And the dropper reaches out to the attacker's command and control service, downloads the payload, and then executes that payload. Right? So we have multiple different events here. We've got the dropper execution. We have a network connection, file creation for the payload, and then the payload execution. Right? 4 different events, which could easily be across 4 different source types. A traditional SIEM, a traditional system like Elasticsearch or Splunk will have an extremely difficult time expressing that efficiently. With Grapple, that's trivial. It's a couple of lines of Python.
Just very, very natural to work with something like that. And it'll execute really, really fast, so we'll catch it immediately. And there's no properties there for an attacker to really take advantage of. It's just the structure of what they're doing. It's not that we care about the process name or, you know, what these processes are or where that file is. Those are details that we we don't wanna tie ourselves to, especially because, you know, we might have 3 you you could have a a fleet of Linux and OSX and Windows machines, but that structural pattern will apply to all of those the same exact way. So we don't have to write 3 different searches and worry about the peculiarities of each operating system.

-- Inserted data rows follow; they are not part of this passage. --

theorem sleepOut_emitted (s : State) : Emitted s (sleepOut s) (writeFrame 0x11 [] ++ [.delay 120]) :=
  ((frameWrite_emitted 0x11 [] s).trans (delay_emitted 120 _)).modifyCs _

theorem displayOff_emitted (op : Byte) (s : State) : Emitted s (displayOff op s) (writeFrame op []) :=
  (frameWrite_emitted _ _ s).modifyCs _

theorem displayOn_emitted (s : State) : Emitted s (displayOn s) (writeFrame 0x29 []) :=
  (frameWrite_emitted _ _ s).modifyCs _

theorem writeWindow_emitted (axis : Axis) (a b : Half) (s : State) :
    Emitted s (writeWindow axis a b s) (writeFrame (axisOpcode axis) (windowParams a b)) :=
  (frameWrite_emitted _ _ s).modifyCs _

theorem writeFullWindow_emitted (axis : Axis) (mv : Bool) (s : State) :
    Emitted s (writeFullWindow axis mv s)
      (writeFrame (axisOpcode axis) (windowParams 0 (BitVec.ofNat 16 (maxEnd s.cfg axis mv)))) :=
  writeWindow_emitted _ _ _ s

theorem writeOrientation_emitted (m : Byte) (s : State) : Emitted s (writeOrientation m s) (writeFrame 0x36 [m]) :=
  (frameWrite_emitted _ _ s).modifyCs _

theorem idleOff_emitted (s : State) : Emitted s (idleOff s) (writeFrame 0x38 []) := (frameWrite_emitted _ _ s).modifyCs _

theorem idleOn_emitted (s : State) : Emitted s (idleOn s) (writeFrame 0x39 []) := (frameWrite_emitted _ _ s).modifyCs _

theorem setFormat16_emitted (s : State) : Emitted s (setFormat16 s) (writeFrame 0x3A [s.cfg.pf16Code]) :=
  (frameWrite_emitted _ _ s).modifyCs _

@[simp] theorem readStatus_cfg (s : State) : (readStatus s).2.cfg = s.cfg := by
  simp [readStatus]
@[simp] theorem readStatus_fb (s : State) : (readStatus s).2.fb = s.fb := by
  simp [readStatus]
@[simp] theorem readStatus_responses (s : State) : (readStatus s).2.responses = s.responses := by
  simp [readStatus]
@[simp] theorem readStatus_pc (s : State) : (readStatus s).2.pc = s.pc := by
  simp [readStatus]
@[simp] theorem readStatus_requests (s : State) : (readStatus s).2.requests = s.requests := by
  simp [readStatus]
@[simp] theorem readStatus_inflight (s : State) : (readStatus s).2.inflight = s.inflight := by
  simp [readStatus]
@[simp] theorem readStatus_panel (s : State) : (readStatus s).2.panel = s.panel.drop 5 := by
  simp [readStatus]
@[simp] theorem readStatus_faultMark (s : State) : (readStatus s).2.faultMark = s.faultMark := by
  simp [readStatus]
@[simp] theorem readStatus_refusedMark (s : State) : (readStatus s).2.refusedMark = s.refusedMark := by
  simp [readStatus]

/-- The three frames of the unlock sequence, as one list of events. -/
theorem unlockEvents_eq : writeFrame 0xFE [] ++ writeFrame 0xEF [] ++ writeFrame 0xB6 [0x07] = unlockEvents := by decide

theorem ensureUnlocked_emitted (s : State) :
    Emitted s (ensureUnlocked s) (if s.cs.unlocked then [] else unlockEvents) := by
  unfold ensureUnlocked
  split
  · exact Emitted.refl s
  · rw [← unlockEvents_eq]
    exact (((frameWrite_emitted 0xFE [] s).trans (frameWrite_emitted 0xEF [] _)).trans
      (frameWrite_emitted 0xB6 [0x07] _)).modifyCs _

/-- Unlocking leaves the flag set. -/
theorem ensureUnlocked_cs (s : State) :
    (ensureUnlocked s).cs =
      { s.cs with unlocked := true } := by
  unfold ensureUnlocked
  split
  next h => rw [← h]
  next h => simp

@[simp] theorem ensureUnlocked_cfg (s : State) : (ensureUnlocked s).cfg = s.cfg := by
  unfold ensureUnlocked; split <;> simp
@[simp] theorem ensureUnlocked_fb (s : State) : (ensureUnlocked s).fb = s.fb := by
  unfold ensureUnlocked; split <;> simp
@[simp] theorem ensureUnlocked_responses (s : State) : (ensureUnlocked s).responses = s.responses := by
  unfold ensureUnlocked; split <;> simp
@[simp] theorem ensureUnlocked_pc (s : State) : (ensureUnlocked s).pc = s.pc := by
  unfold ensureUnlocked; split <;> simp
@[simp] theorem ensureUnlocked_requests (s : State) : (ensureUnlocked s).requests = s.requests := by
  unfold ensureUnlocked; split <;> simp
@[simp] theorem ensureUnlocked_inflight (s : State) : (ensureUnlocked s).inflight = s.inflight := by
  unfold ensureUnlocked; split <;> simp
@[simp] theorem ensureUnlocked_panel (s : State) : (ensureUnlocked s).panel = s.panel := by
  unfold ensureUnlocked; split <;> simp
@[simp] theorem ensureUnlocked_faultMark (s : State) : (ensureUnlocked s).faultMark = s.faultMark := by
  unfold ensureUnlocked; split <;> simp
@[simp] theorem ensureUnlocked_refusedMark (s : State) : (ensureUnlocked s).refusedMark = s.refusedMark := by
  unfold ensureUnlocked; split <;> simp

And then the other side of that is that Grapple just doesn't have false positives in the traditional sense. We don't have to rule out specific types of droppers or anything like that. What we do is we assign a risk score. We say dropper behaviors have a very risky behavior, but maybe some other behavior, like a unique parent child process execution pair, that has a really low risky behavior. Attackers will do that. Right? They'll execute processes in ways that we don't expect, but that also kind of just happens day to day. We don't wanna just ignore it. We wanna figure out anything an attacker can do. That's what we should be expressing. But we'll lower the risk score, and then Grapple will combine those graphs together, see if they overlap, and raise that risk score up over time to make sure that the incident responder, when they get in the next day, can look at that and see, okay, this is at the top of my list. Whereas, you know, all of that other stuff that were just anomalies, you know, totally benign, those sink to the bottom of the list. So grapple really addresses 2 of those core issues that I see holding defenders back from building the right signatures.
[00:35:47] Unknown:
And in terms of somebody who's getting started with grapple initially, do you have a prebuilt set of rules that somebody can get started with for being able to detect a common set of attacks? And how much security knowledge and understanding is necessary for somebody to be able to use grapple effectively to identify potential security issues?
[00:36:10] Unknown:
So we do have a open source set of initial analyzers, and we actually have another set that we've been working on with a couple dozen more that we'll be adding in open sourcing in the near future. So you should be able to just get started right away if you wanted to deploy it and have pretty decent coverage over a number of attacker techniques. In terms of what knowledge is required, of course, security knowledge is certainly going to help. You'll know what's weird. You'll know what's not normal. You'll know what attackers do, and that can really inform your your decision making about how to prioritize the work that you're gonna do and which signatures to build.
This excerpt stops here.